## WHAT IS EXPECTED:
In the records below, begin at the line containing "bit first. -/" and end at the line containing "(List.range 8).foldl (fun"; quote every line in that span exactly, including both boundary lines, and no others.

## MATERIAL FOR THIS TASK:
-- ==== Sys2Proof/Machine/Bytes.lean ====
section
/-! DEFINITION. Byte order and the check code (00_scope.md, 3.2 and 3.5). -/

namespace Sys2Proof.Machine

/-- `v` as `n` bytes, most significant byte first (00_scope.md, 3.2); what does not fit is cut off at the top. -/
def natBytes (n v : Nat) : List Byte :=
  (List.range n).map fun i => BitVec.ofNat 8 (v / 256 ^ (n - 1 - i))

/-- `v` as `n` bytes of two's complement, most significant byte first. -/
def intBytes (n : Nat) (v : Int) : List Byte :=
  natBytes n (v % (256 ^ n : Nat)).toNat

/-- The unsigned value of bytes, most significant byte first. -/
def beNat (bs : List Byte) : Nat :=
  bs.foldl (fun acc b => acc * 256 + b.toNat) 0

/-- The two's complement value of bytes, most significant byte first. -/
def beInt (bs : List Byte) : Int :=
  if 2 * beNat bs < 256 ^ bs.length then (beNat bs : Int) else (beNat bs : Int) - (256 ^ bs.length : Nat)

/-- `n` bytes from offset `i`. -/
def slice (bs : List Byte) (i n : Nat) : List Byte :=
  (bs.drop i).take n

/-- The byte at offset `i`; 0 beyond the end. -/
def byteAt (bs : List Byte) (i : Nat) : Nat :=
  (bs.getD i 0).toNat

/-- The unsigned value of the `n` bytes at offset `i`. -/
def natAt (bs : List Byte) (i n : Nat) : Nat :=
  beNat (slice bs i n)

/-- The two's complement value of the `n` bytes at offset `i`. -/
def intAt (bs : List Byte) (i n : Nat) : Int :=
  beInt (slice bs i n)

/-- A tag as 8 bytes, first byte most significant. -/
def tagBytes (t : Tag) : List Byte :=
  natBytes 8 t.toNat

/-- The tag of the 8 bytes at offset `i`. -/
def tagAt (bs : List Byte) (i : Nat) : Tag :=
  BitVec.ofNat 64 (natAt bs i 8)

/-- One bit of CRC-16: generator 1021H, most significant bit first. -/
def crcShift (r : BitVec 16) : BitVec 16 :=
  if r.msb then (r <<< 1) ^^^ 0x1021#16 else r <<< 1

/-- One byte of CRC-16. -/
def crcByte (r : BitVec 16) (b : Byte) : BitVec 16 :=
  (List.range 8).foldl (fun r _ => crcShift r) (r ^^^ (b.zeroExtend 16 <<< 8))

/-- CRC-16 of bytes (00_scope.md, 3.5): the register starts at FFFFH, nothing is reflected or inverted at the end. -/
def crc16 (bs : List Byte) : BitVec 16 :=
  bs.foldl crcByte 0xFFFF#16

/-- CRC-16 as it is sent and stored, most significant byte first. -/
def crcBytes (bs : List Byte) : List Byte :=
  natBytes 2 (crc16 bs).toNat

/-- Bytes followed by their CRC-16. -/
def withCrc (bs : List Byte) : List Byte :=
  bs ++ crcBytes bs

/-- Whether the two bytes at offset `cover` are the CRC-16 of the `cover` bytes before them (R144: a good record). -/
def crcGood (cover : Nat) (bs : List Byte) : Bool :=
  decide (cover + 2 ≤ bs.length) && decide (slice bs cover 2 = crcBytes (bs.take cover))

/-- `bs` cut or filled with 00H to `n` bytes. -/
def padTo (n : Nat) (bs : List Byte) : List Byte :=
  (bs ++ List.replicate n 0).take n

end Sys2Proof.Machine
end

## TASK OUTPUT:
/-- One bit of CRC-16: generator 1021H, most significant bit first. -/
def crcShift (r : BitVec 16) : BitVec 16 :=
  if r.msb then (r <<< 1) ^^^ 0x1021#16 else r <<< 1

/-- One byte of CRC-16. -/
def crcByte (r : BitVec 16) (b : Byte) : BitVec 16 :=
  (List.range 8).foldl (fun r _ => crcShift r) (r ^^^ (b.zeroExtend 16 <<< 8))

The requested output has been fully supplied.